Background: Gut microbiome composition or circulating microbiome-related metabolites in patients with heart failure (HF) have not been investigated at different time points (i.e., in the decompensated (Decomp) and compensated (Comp) phases).
Methods and results: We prospectively enrolled 22 patients admitted for HF and 11 age-, sex-, and comorbidity-matched hospitalized control subjects without a history of HF. Gut flora and plasma microbiome-related metabolites were evaluated by amplicon sequencing of the bacterial 16S ribosomal RNA gene and capillary electrophoresis time-of-flight mass spectrometry, respectively. HF patients were evaluated in both the Decomp and Comp phases during hospitalization. The phylum Actinobacteria was enriched in HF patients compared with control subjects. At the genus level, Bifiodobacterium was abundant while Megamonas was depleted in HF patients. Meanwhile, plasma concentration of trimethylamine N-oxide (TMAO), a gut microbiome-derived metabolite, was increased in HF patients (Decomp HF vs. control, P=0.003; Comp HF vs. control, P=0.004).

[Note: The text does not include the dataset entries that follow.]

-- ==== Sys2Proof/Machine/Ops.lean ====
section
/-! DEFINITION. The named operations over the state: places and numbers of the package, a strand's registers, moving
on, taking a fault (the one operation `raise`) and returning from one (`resumeParked`), and the performance counters. -/

namespace Sys2Proof.Machine

open Sys2Proof

/-- The outcome of a step of this machine. -/
abbrev Out := Host.Outcome State Fault Refusal

/-! ### Numbers of the package (spec/01_execution_model.md R6, spec/02_strand_registers.md R38) -/

/-- The core of a slot, 0 to 287. -/
def coreOf (slot : Nat) : Nat := slot / 4
/-- The cluster of a core, 0 to 35. -/
def clusterOf (core : Nat) : Nat := core / 8
/-- The die of a core, 0 to 5. -/
def dieOf (core : Nat) : Nat := core / 48
/-- SID of a slot: die, cluster, core, slot. -/
def sidOf (slot : Nat) : BitVec 11 :=
  BitVec.ofNat 3 (dieOf (coreOf slot)) ++ BitVec.ofNat 3 (clusterOf (coreOf slot) % 6) ++
    BitVec.ofNat 3 (coreOf slot % 8) ++ BitVec.ofNat 2 (slot % 4)
/-- The die of an HBM address (spec/05_memories.md R81). -/
def dieOfPa (pa : Nat) : Nat := pa / 0x1800000000
/-- The stack of an HBM address (spec/05_memories.md R81). -/
def stackOfPa (pa : Nat) : Nat := 2 * dieOfPa pa + (pa % 0x1800000000) / 4096 % 2

/-! ### Strands -/

/-- The strand of a slot. -/
def State.strand (s : State) (slot : Nat) : Strand := tabGet Strand.empty s.strands slot

/-- The strand whose instruction runs. -/
def State.me (s : State) : Strand := s.strand s.cur

/-- Replaces the strand of a slot. -/
def State.setStrand (s : State) (slot : Nat) (t : Strand) : State :=
  { s with strands := tabSet s.strands slot t }

/-- Changes the strand of a slot. -/
def State.updSlot (s : State) (slot : Nat) (f : Strand → Strand) : State := s.setStrand slot (f (s.strand slot))

/-- Changes the strand whose instruction runs. -/
def State.upd (s : State) (f : Strand → Strand) : State := s.updSlot s.cur f

/-- s[r]: s0 reads as zero (spec/02_strand_registers.md R25). -/
def Strand.getS (t : Strand) (r : BitVec 5) : Word := if r = 0#5 then 0#64 else tabGet 0#64 t.s r.toNat

/-- Writes s[r]: a write to s0 is discarded (spec/02_strand_registers.md R25). -/
def Strand.setS (t : Strand) (r : BitVec 5) (x : Word) : Strand :=
  if r = 0#5 then t
  else { t with s := tabPut 0#64 t.s r.toNat x, badS := t.badS.filter (fun n => n != r.toNat) }

/-- v[n] (spec/02_strand_registers.md R27). -/
def Strand.getV (t : Strand) (n : Nat) : VReg := tabGet 0#16384 t.v n

/-- Does a mark overlap bits [lo+w-1 : lo] of v[n]? -/
def markHits (n lo w : Nat) (m : Mark) : Bool :=
  m.reg == n && decide (m.bit < lo + w) && decide (lo < m.bit + m.width)

/-- Writes v[n] whole, which clears its marks (spec/15_vector_instructions.md R280). -/
def Strand.setV (t : Strand) (n : Nat) (x : VReg) : Strand :=
  { t with v := tabPut 0#16384 t.v n x, marks := t.marks.filter (fun m => m.reg != n) }

/-- k[n]: k0 reads as all ones (spec/02_strand_registers.md R32). -/
def Strand.getK (t : Strand) (n : Nat) : KReg := if n = 0 then BitVec.allOnes 2048 else tabGet 0#2048 t.k n

/-- Writes k[n]: a write to k0 is discarded (spec/02_strand_registers.md R32). -/
def Strand.setK (t : Strand) (n : Nat) (x : KReg) : Strand :=
  if n = 0 then t else { t with k := tabPut 0#2048 t.k n x, badK := t.badK.filter (fun r => r != n) }

/-! ### Fields of a continuation record (spec/10_descriptor_tables.md R177) -/

def recCode (r : Rec64) : BitVec 52 := slice r 0 52
def recFrame (r : Rec64) : Word := slice r 64 64
def recJoin (r : Rec64) : BitVec 52 := slice r 128 52
def recLid (r : Rec64) : BitVec 32 := slice r 192 32
def recGidx (r : Rec64) : BitVec 32 := slice r 224 32
def recWidth (r : Rec64) : BitVec 4 := slice r 256 4
def recPrio (r : Rec64) : BitVec 2 := slice r 260 2
def recStage (r : Rec64) : BitVec 12 := slice r 262 12
def recSaved (r : Rec64) : Bool := r.getLsbD 288
def recVregs (r : Rec64) : BitVec 8 := slice r 320 8
def recFq (r : Rec64) : BitVec 9 := slice r 328 9
def recSf (r : Rec64) : BitVec 9 := slice r 337 9
def recCq (r : Rec64) : BitVec 9 := slice r 346 9
def recWdt (r : Rec64) : Word := slice r 384 64
def recGarea (r : Rec64) : Nat := (slice r (448 + 28) 24).toNat * 2 ^ 28
/-- The record with another level. -/
def recSetPrio (r : Rec64) (p : BitVec 2) : Rec64 := putSlice r 260 2 p
/-- The record as a save returns it: SAVED set, GAREA kept (spec/10_descriptor_tables.md R178). -/
def recSetSaved (r : Rec64) (area : Nat) : Rec64 :=
  putSlice (putBit r 288 true) (448 + 28) 24 (BitVec.ofNat 24 (area / 2 ^ 28))

/-! ### A strand's areas (spec/10_descriptor_tables.md R178) -/

/-- The member area of a strand. -/
def Strand.member (t : Strand) : Nat := t.gang + t.rank * 0x02000000
/-- MRBASE, the backing area. -/
def Strand.mrbase (t : Strand) : Nat := t.member
/-- The save area. -/
def Strand.saveArea (t : Strand) : Nat := t.member + 0x01000000
/-- MAPBASE, the register map. -/
def Strand.mapbase (t : Strand) : Nat := t.member + 0x01080000
/-- The slot of a SID. -/
def slotOfSid (sid : BitVec 11) : Nat := 192 * (sid.toNat / 256) + sid.toNat % 256

/-- Who owns the strand's engine work. -/
def Strand.owner (t : Strand) (slot : Nat) : Owner := ⟨t.gang, t.rank, t.part, sidOf slot⟩
/-- Is the owner this strand? A gang area is a virtual address of its partition (spec/10_descriptor_tables.md R178), so the partition is
part of the name. -/
def Owner.isOf (o : Owner) (t : Strand) : Bool := o.area == t.gang && o.rank == t.rank && o.part == t.part
/-- Are two owners the same strand, in whatever slot? -/
def Owner.same (o p : Owner) : Bool := o.area == p.area && o.rank == p.rank && o.part == p.part

/-! ### Partitions -/

/-- A partition that is not active. -/
def Partition.none : Partition where
  active := false
  cores := 0#288
  msmlim := 0#9
  slots := 0#4
  hbmr := []
  mbBase := 0#12
  mbCnt := 0#12
  feature := 0#64
  weights := 0#32
  hypRoot := 0
  guestRoot := 0
  faultQ := 0
  faultLog := 0
  errRing := 0
  launchTab := 0
  gaPool := 0
  gaCnt := 0
  peerSet := 0#1024
  rings := []
  heads := []
  tails := []
  scan := []
  recheck := []
  areas := []
  ceiling := 256#9
  policy := []
  faults := []
  a0 := 0#64
  a1 := 0#64
  a2 := 0#64
  waits := []
  launches := []
  blocks := []
  brk := 0
  eligible := []
  entry := 0#4096
  faultTail := 0
  scanMap := 0

/-- The partition of a number. -/
def State.part (s : State) (p : BitVec 6) : Partition := tabGet Partition.none s.parts p.toNat

/-- Changes a partition. -/
def State.updPart (s : State) (p : BitVec 6) (f : Partition → Partition) : State :=
  { s with parts := tabSet s.parts p.toNat (f (s.part p)) }

/-! ### Throttling and idleness (spec/07_queues_and_scheduling.md R128, spec/20_host_links_and_bringup.md R377) -/

/-- Is it the gang of an area of a partition? -/
def Gang.isAt (g : Gang) (p : BitVec 6) (area : Nat) : Bool := g.part == p && g.area == area

/-- The gang of an area of a partition. -/
def State.gang? (s : State) (p : BitVec 6) (area : Nat) : Option Gang := s.gangs.find? (fun g => g.isAt p area)

/-- Changes the gang of an area of a partition. -/
def State.updGang (s : State) (p : BitVec 6) (area : Nat) (f : Gang → Gang) : State :=
  { s with gangs := s.gangs.map (fun g => if g.isAt p area then f g else g) }

/-- May members of the gang of an area issue, and their commands start, in this tick? -/
def State.mayIssue (s : State) (p : BitVec 6) (area : Nat) : Bool :=
  match s.gang? p area with
  | some g => s.cycle % 2 ^ g.throttle == 0
  | none => true

/-- The running state under the cap in force. -/
def State.activePower (s : State) : PowerState := if s.capWatts < 4400 then .p1 else .p0

/-- The package leaves P2. -/
def State.wakeUp (s : State) : State := if s.power = .p2 then { s with power := s.activePower, idleSince := none } else s

/-! ### Moving on -/

/-- The next instruction in line (spec/13_encoding.md R217): the pc advances by one word and nothing of this
instruction's waiting state remains. -/
def Strand.goto (t : Strand) (pc : Word) : Strand :=
  { t with
    pc := pc
    restart := 0
    append := none
    handing := []
    claim := none
    recBuf := none
    wait := .none
    tokDone := false }

/-- Falls through to the next word. -/
def Strand.next (t : Strand) : Strand := t.goto (t.pc + 4#64)

/-! ### Taking a fault (spec/09_translation_and_faults.md R160, R161) and returning from one (R163, R165) -/

/-- What a fault record says beside the strand's own SID, save area and pc. -/
structure Trap where
  cls : FaultClass
  akind : AccessKind
  va : Word
  index : BitVec 32
  hyp : Bool
  eng : Bool
deriving DecidableEq, Repr

/-- A trap of the strand itself that names no address. -/
def Trap.plain (c : FaultClass) : Trap := ⟨c, .none, 0#64, 0#32, false, false⟩

/-- The strand of a slot takes a fault: it is PARKED at its instruction, with its fault record, and its registers as they
stand (spec/09_translation_and_faults.md R160). The record's PC is `pc`, which is the enqueuing instruction for engine
work (R161). A strand that is being saved stays so, and is saved with its fault pending (R169). -/
def raiseAt (s : State) (slot : Nat) (pc : Word) (x : Trap) : State :=
  s.updSlot slot (fun t => { t with
    phase := if t.phase = .saving then .saving else .parked
    wait := .none
    recBuf := none
    reported := false
    fault := some
      { sid := sidOf slot
        save := t.saveArea
        pc := pc
        va := x.va
        cls := x.cls
        akind := x.akind
        hyp := x.hyp
        eng := x.eng
        saved := decide (t.phase = .saving)
        index := x.index } })

/-- A strand leaves its slot, or goes on, with a record that has not entered a fault queue: the record goes on waiting, and is never
dropped. -/
def keepFault (s : State) (t : Strand) : State :=
  match t.fault with
  | none => s
  | some r => if t.reported then s else { s with lateFaults := s.lateFaults ++ [(t.part, r)] }

/-- The strand whose instruction runs takes a fault. -/
def raise (x : Trap) (s : State) : State := raiseAt s s.cur s.me.pc x

/-- Where a resumed strand continues (spec/09_translation_and_faults.md R163): after TRAP and BKPT at the next instruction,
otherwise at the instruction, from its restart element. -/
def resumePc (t : Strand) : Word :=
  match t.fault with
  | some r => if r.cls = .trap ∨ r.cls = .bkpt then t.pc + 4#64 else t.pc
  | none => t.pc

/-- Does the strand wait for its sweep's next delivery: after SWP or SWNEXT it does not execute them again
(spec/17_engine_and_system_instructions.md R330, R331)? -/
def sweepWaits (t : Strand) : Bool :=
  match t.sweep with
  | some w => match w.phase with
    | .rule => false
    | _ => true
  | none => false

/-- Yalush resumes a PARKED strand (spec/09_translation_and_faults.md R165). Whether that is an entry of its gang into RUNNING, from which
spec/07_queues_and_scheduling.md R126 counts, the manual does not say: the gang's tick stays as it was (DESIGN CHOICE, Assumption 52). Resume sets the
event flag
(spec/17_engine_and_system_instructions.md R334), and a held matrix command may start again (spec/16_matrix_instructions.md R297). -/
def resumeParked (s : State) (slot : Nat) : State :=
  s.updSlot slot (fun t => { t with
    phase := .running
    pc := resumePc t
    fault := none
    reported := false
    wait := if sweepWaits t then .sweep else .none
    evFlag := true
    mq := t.mq.map (fun c => { c with faulted := false }) })

/-! ### Performance events (spec/02_strand_registers.md R42) -/

/-- Does counter i of a strand count event `e` of the strand in `slot`? -/
def perfCounts (t : Strand) (here slot : Nat) (samePart : Bool) (e : Nat) (i : Nat) : Bool :=
  let sel := tabGet 0#17 t.perfSel i
  (slice sel 0 16).toNat == e && decide (e ≠ 0) &&
    (if sel.getLsbD 16 then here == slot else samePart)

/-- A strand's counters after `n` events of code `e` in `slot`. -/
def bumpPerf (t : Strand) (here slot : Nat) (samePart : Bool) (e n : Nat) : Strand :=
  if t.perfSel = [] then t
  else
    let bump (c : Tab Word) (i : Nat) : Tab Word :=
      if perfCounts t here slot samePart e i then tabPut 0#64 c i (tabGet 0#64 c i + BitVec.ofNat 64 n) else c
    { t with perfCnt := (List.range 8).foldl bump t.perfCnt }

/-- Counts `n` events of code `e` of a strand of partition `p` in `slot`: in its own counters, and in those of the core's strands of
the same partition whose OWN is 0. -/
def countFor (s : State) (slot : Nat) (p : BitVec 6) (e n : Nat) : State :=
  { s with strands := s.strands.map (fun kt =>
    if coreOf kt.1 = coreOf slot then (kt.1, bumpPerf kt.2 kt.1 slot (decide (kt.2.part = p)) e n) else kt) }

/-- Counts events of the strand that is in the slot. -/
def countEvent (s : State) (slot e n : Nat) : State := countFor s slot (s.strand slot).part e n

/-- A strand's counters after `n` events of a whole die, which ignore OWN (COMPBLK and LATEREPLY). -/
def bumpDie (t : Strand) (e n : Nat) : Strand :=
  let bump (c : Tab Word) (i : Nat) : Tab Word :=
    if (slice (tabGet 0#17 t.perfSel i) 0 16).toNat = e then tabPut 0#64 c i (tabGet 0#64 c i + BitVec.ofNat 64 n)
    else c
  { t with perfCnt := (List.range 8).foldl bump t.perfCnt }

/-- Counts an event of a whole die. -/
def countDieEvent (s : State) (die e n : Nat) : State :=
  { s with strands := s.strands.map (fun kt => if dieOf (coreOf kt.1) = die then (kt.1, bumpDie kt.2 e n) else kt) }

/-- The next free value's number. -/
def State.draw (s : State) : Nat × State := (s.fresh, { s with fresh := s.fresh + 1 })

/-- The next instruction number. -/
def State.nextSeq (s : State) : Nat × State := (s.seq + 1, { s with seq := s.seq + 1 })

end Sys2Proof.Machine
end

A correlation analysis revealed positive correlations between the abundance of the genus Escherichia/Shigella and levels of TMAO and indoxyl sulfate (IS, a microbe-dependent uremic toxin) in Comp HF (TMAO: r=0.62, P=0.002; IS: r=0.63, P=0.002). Escherichia/Shigella was more abundant in Decomp than in Comp HF (P=0.030).
Conclusions: Our results suggest that gut microbiome composition and microbiome-related metabolites are altered in HF patients.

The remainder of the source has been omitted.